Hello everybody,
those of us using overlays might have noticed that they can seriously slow
down dependency calculation. This is mostly because of the lack of a metadata
cache.
For overlay maintainers providing a metadata cache is quite tricky because to
be really consistent and useful it'd have to be regenerated after every
commit. That's quite easy to forget or get wrong.
So I sat down, brained some thoughts and played around a bit. Here's what I
came up with:
* server-side each overlay is checked out
* for every overlay in our list:
- we add it to make.conf explicitly (avoids any spillover effects)
- we let egencache generate a metadata cache for that repository
* we rsync the repositories with metadata to a different directory
The last step is just there to get rid of all the "unneeded" data like .svn
directories and can be used to selectively exclude other data that is in the
repo but not needed for end-users. Plus it reduces inconsistent data when a
client copies the data while the metadata cache is being generated.
egencache creates the per-repository cache in metadata/cache, so it is nicely
bundled and won't interfere with anything else.
So now we have all repositories, with metadata, in one place. We can start an
rsync daemon sharing the parent directory. For users this makes things easier
- instead of needind cvs, svn, git, darcs, hg, etc. etc. they only need rsync
(which they already have installed!)
Layman gets easier too - it just needs to understand the rsync protocol and
select the right directory(s).
The only issue I have found with this idea relates to eclasses - overriding
in-tree eclasses to be precise. The problem there is that it invalidates in-
tree metadata and potentially affects other overlays too. So that's a bit of a
bummer, but then I wonder how common that case is.
For performance, the difference is noticeable. As a very rough pointer it
takes me ~15 minutes for "emerge -puNDv world" with three overlays and no
metadata cache and about 75 seconds with metadata cache. That's of course a
"worst case" scenario.
Generating the metadata cache isn't that expensive - it took about 45 minutes
to initially check out almost everything layman provided and then about an
hour for the first run. Consecutive runs should be much faster and can be run
in parallel per overlay (at least in theory). So unless I missed something
really big really obvious it should be "small enough" to be run every hour or
even faster.
Advantages are:
- less deps for layman (if it is adapted)
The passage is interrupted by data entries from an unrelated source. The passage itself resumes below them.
-- ==== Sys2Proof/Laws/State.lean ====
section
/-! SUPPORT. One lemma per field per field write: the written field reads as the value, every other as before. -/

namespace Sys2Proof.Machine

@[simp] theorem State.setAC_ac (s : State) (v : Word) : (s.setAC v).ac = v := rfl
@[simp] theorem State.setAC_ir (s : State) (v : Word) : (s.setAC v).ir = s.ir := rfl
@[simp] theorem State.setAC_mbr (s : State) (v : Word) : (s.setAC v).mbr = s.mbr := rfl
@[simp] theorem State.setAC_pc (s : State) (v : Word) : (s.setAC v).pc = s.pc := rfl
@[simp] theorem State.setAC_mar (s : State) (v : Word) : (s.setAC v).mar = s.mar := rfl
@[simp] theorem State.setAC_inReg (s : State) (v : Word) : (s.setAC v).inReg = s.inReg := rfl
@[simp] theorem State.setAC_outReg (s : State) (v : Word) : (s.setAC v).outReg = s.outReg := rfl
@[simp] theorem State.setAC_mem (s : State) (v : Word) : (s.setAC v).mem = s.mem := rfl
@[simp] theorem State.setAC_halted (s : State) (v : Word) : (s.setAC v).halted = s.halted := rfl
@[simp] theorem State.setAC_upc (s : State) (v : Word) : (s.setAC v).upc = s.upc := rfl
@[simp] theorem State.setAC_dec (s : State) (v : Word) : (s.setAC v).dec = s.dec := rfl
@[simp] theorem State.setAC_cmp (s : State) (v : Word) : (s.setAC v).cmp = s.cmp := rfl
@[simp] theorem State.setAC_intr (s : State) (v : Word) : (s.setAC v).intr = s.intr := rfl
@[simp] theorem State.setAC_fault (s : State) (v : Word) : (s.setAC v).fault = s.fault := rfl
@[simp] theorem State.setAC_origin (s : State) (v : Word) : (s.setAC v).origin = s.origin := rfl
@[simp] theorem State.setAC_inputs (s : State) (v : Word) : (s.setAC v).inputs = s.inputs := rfl
@[simp] theorem State.setAC_outputs (s : State) (v : Word) : (s.setAC v).outputs = s.outputs := rfl
@[simp] theorem State.setAC_cfg (s : State) (v : Word) : (s.setAC v).cfg = s.cfg := rfl

@[simp] theorem State.setIR_ac (s : State) (v : Word) : (s.setIR v).ac = s.ac := rfl
@[simp] theorem State.setIR_ir (s : State) (v : Word) : (s.setIR v).ir = v := rfl
@[simp] theorem State.setIR_mbr (s : State) (v : Word) : (s.setIR v).mbr = s.mbr := rfl
@[simp] theorem State.setIR_pc (s : State) (v : Word) : (s.setIR v).pc = s.pc := rfl
@[simp] theorem State.setIR_mar (s : State) (v : Word) : (s.setIR v).mar = s.mar := rfl
@[simp] theorem State.setIR_inReg (s : State) (v : Word) : (s.setIR v).inReg = s.inReg := rfl
@[simp] theorem State.setIR_outReg (s : State) (v : Word) : (s.setIR v).outReg = s.outReg := rfl
@[simp] theorem State.setIR_mem (s : State) (v : Word) : (s.setIR v).mem = s.mem := rfl
@[simp] theorem State.setIR_halted (s : State) (v : Word) : (s.setIR v).halted = s.halted := rfl
@[simp] theorem State.setIR_upc (s : State) (v : Word) : (s.setIR v).upc = s.upc := rfl
@[simp] theorem State.setIR_dec (s : State) (v : Word) : (s.setIR v).dec = s.dec := rfl
@[simp] theorem State.setIR_cmp (s : State) (v : Word) : (s.setIR v).cmp = s.cmp := rfl
@[simp] theorem State.setIR_intr (s : State) (v : Word) : (s.setIR v).intr = s.intr := rfl
@[simp] theorem State.setIR_fault (s : State) (v : Word) : (s.setIR v).fault = s.fault := rfl
@[simp] theorem State.setIR_origin (s : State) (v : Word) : (s.setIR v).origin = s.origin := rfl
@[simp] theorem State.setIR_inputs (s : State) (v : Word) : (s.setIR v).inputs = s.inputs := rfl
@[simp] theorem State.setIR_outputs (s : State) (v : Word) : (s.setIR v).outputs = s.outputs := rfl
@[simp] theorem State.setIR_cfg (s : State) (v : Word) : (s.setIR v).cfg = s.cfg := rfl

@[simp] theorem State.setMBR_ac (s : State) (v : Word) : (s.setMBR v).ac = s.ac := rfl
@[simp] theorem State.setMBR_ir (s : State) (v : Word) : (s.setMBR v).ir = s.ir := rfl
@[simp] theorem State.setMBR_mbr (s : State) (v : Word) : (s.setMBR v).mbr = v := rfl
@[simp] theorem State.setMBR_pc (s : State) (v : Word) : (s.setMBR v).pc = s.pc := rfl
@[simp] theorem State.setMBR_mar (s : State) (v : Word) : (s.setMBR v).mar = s.mar := rfl
@[simp] theorem State.setMBR_inReg (s : State) (v : Word) : (s.setMBR v).inReg = s.inReg := rfl
@[simp] theorem State.setMBR_outReg (s : State) (v : Word) : (s.setMBR v).outReg = s.outReg := rfl
@[simp] theorem State.setMBR_mem (s : State) (v : Word) : (s.setMBR v).mem = s.mem := rfl
@[simp] theorem State.setMBR_halted (s : State) (v : Word) : (s.setMBR v).halted = s.halted := rfl
@[simp] theorem State.setMBR_upc (s : State) (v : Word) : (s.setMBR v).upc = s.upc := rfl
@[simp] theorem State.setMBR_dec (s : State) (v : Word) : (s.setMBR v).dec = s.dec := rfl
@[simp] theorem State.setMBR_cmp (s : State) (v : Word) : (s.setMBR v).cmp = s.cmp := rfl
@[simp] theorem State.setMBR_intr (s : State) (v : Word) : (s.setMBR v).intr = s.intr := rfl
@[simp] theorem State.setMBR_fault (s : State) (v : Word) : (s.setMBR v).fault = s.fault := rfl
@[simp] theorem State.setMBR_origin (s : State) (v : Word) : (s.setMBR v).origin = s.origin := rfl
@[simp] theorem State.setMBR_inputs (s : State) (v : Word) : (s.setMBR v).inputs = s.inputs := rfl
@[simp] theorem State.setMBR_outputs (s : State) (v : Word) : (s.setMBR v).outputs = s.outputs := rfl
@[simp] theorem State.setMBR_cfg (s : State) (v : Word) : (s.setMBR v).cfg = s.cfg := rfl

@[simp] theorem State.setPC_ac (s : State) (v : Addr) : (s.setPC v).ac = s.ac := rfl
@[simp] theorem State.setPC_ir (s : State) (v : Addr) : (s.setPC v).ir = s.ir := rfl
@[simp] theorem State.setPC_mbr (s : State) (v : Addr) : (s.setPC v).mbr = s.mbr := rfl
@[simp] theorem State.setPC_pc (s : State) (v : Addr) : (s.setPC v).pc = v := rfl
@[simp] theorem State.setPC_mar (s : State) (v : Addr) : (s.setPC v).mar = s.mar := rfl
@[simp] theorem State.setPC_inReg (s : State) (v : Addr) : (s.setPC v).inReg = s.inReg := rfl
@[simp] theorem State.setPC_outReg (s : State) (v : Addr) : (s.setPC v).outReg = s.outReg := rfl
@[simp] theorem State.setPC_mem (s : State) (v : Addr) : (s.setPC v).mem = s.mem := rfl
@[simp] theorem State.setPC_halted (s : State) (v : Addr) : (s.setPC v).halted = s.halted := rfl
@[simp] theorem State.setPC_upc (s : State) (v : Addr) : (s.setPC v).upc = s.upc := rfl
@[simp] theorem State.setPC_dec (s : State) (v : Addr) : (s.setPC v).dec = s.dec := rfl
@[simp] theorem State.setPC_cmp (s : State) (v : Addr) : (s.setPC v).cmp = s.cmp := rfl
@[simp] theorem State.setPC_intr (s : State) (v : Addr) : (s.setPC v).intr = s.intr := rfl
@[simp] theorem State.setPC_fault (s : State) (v : Addr) : (s.setPC v).fault = s.fault := rfl
@[simp] theorem State.setPC_origin (s : State) (v : Addr) : (s.setPC v).origin = s.origin := rfl
@[simp] theorem State.setPC_inputs (s : State) (v : Addr) : (s.setPC v).inputs = s.inputs := rfl
@[simp] theorem State.setPC_outputs (s : State) (v : Addr) : (s.setPC v).outputs = s.outputs := rfl
@[simp] theorem State.setPC_cfg (s : State) (v : Addr) : (s.setPC v).cfg = s.cfg := rfl

@[simp] theorem State.setMAR_ac (s : State) (v : Addr) : (s.setMAR v).ac = s.ac := rfl
@[simp] theorem State.setMAR_ir (s : State) (v : Addr) : (s.setMAR v).ir = s.ir := rfl
@[simp] theorem State.setMAR_mbr (s : State) (v : Addr) : (s.setMAR v).mbr = s.mbr := rfl
@[simp] theorem State.setMAR_pc (s : State) (v : Addr) : (s.setMAR v).pc = s.pc := rfl
@[simp] theorem State.setMAR_mar (s : State) (v : Addr) : (s.setMAR v).mar = v := rfl
@[simp] theorem State.setMAR_inReg (s : State) (v : Addr) : (s.setMAR v).inReg = s.inReg := rfl
@[simp] theorem State.setMAR_outReg (s : State) (v : Addr) : (s.setMAR v).outReg = s.outReg := rfl
@[simp] theorem State.setMAR_mem (s : State) (v : Addr) : (s.setMAR v).mem = s.mem := rfl
@[simp] theorem State.setMAR_halted (s : State) (v : Addr) : (s.setMAR v).halted = s.halted := rfl
@[simp] theorem State.setMAR_upc (s : State) (v : Addr) : (s.setMAR v).upc = s.upc := rfl
@[simp] theorem State.setMAR_dec (s : State) (v : Addr) : (s.setMAR v).dec = s.dec := rfl
@[simp] theorem State.setMAR_cmp (s : State) (v : Addr) : (s.setMAR v).cmp = s.cmp := rfl
@[simp] theorem State.setMAR_intr (s : State) (v : Addr) : (s.setMAR v).intr = s.intr := rfl
@[simp] theorem State.setMAR_fault (s : State) (v : Addr) : (s.setMAR v).fault = s.fault := rfl
@[simp] theorem State.setMAR_origin (s : State) (v : Addr) : (s.setMAR v).origin = s.origin := rfl
@[simp] theorem State.setMAR_inputs (s : State) (v : Addr) : (s.setMAR v).inputs = s.inputs := rfl
@[simp] theorem State.setMAR_outputs (s : State) (v : Addr) : (s.setMAR v).outputs = s.outputs := rfl
@[simp] theorem State.setMAR_cfg (s : State) (v : Addr) : (s.setMAR v).cfg = s.cfg := rfl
- less complexity client-side
- faster sync performance - especially svn and git transfer way too much, the
initial checkout of one overlay was >35M data for a few dozen ebuilds
- less load server-side. Rsync is easy to replicate and relatively cheap.
Popular overlays will appreciate the reduced traffic :)
- faster dependency calculation
and a few I have already forgotten.
Disadvantages are:
- syncing the main tree can invalidate most of the metadata cache (changed
eclasses etc), so you need to sync the overlays at the same time
- the eclass override situation I mentioned earlier
- slower update time (right now users can checkout immediately after a commit,
with this indirection it'd be 30min+ delay)
If I don't get distracted I might set up a proof of concept public rsync
server providing the main repo plus all overlays I can throw in, but it'd have
a low initial update frequency (6h to daily).
Your thoughts, opinions and other input is appreciated.
Patrick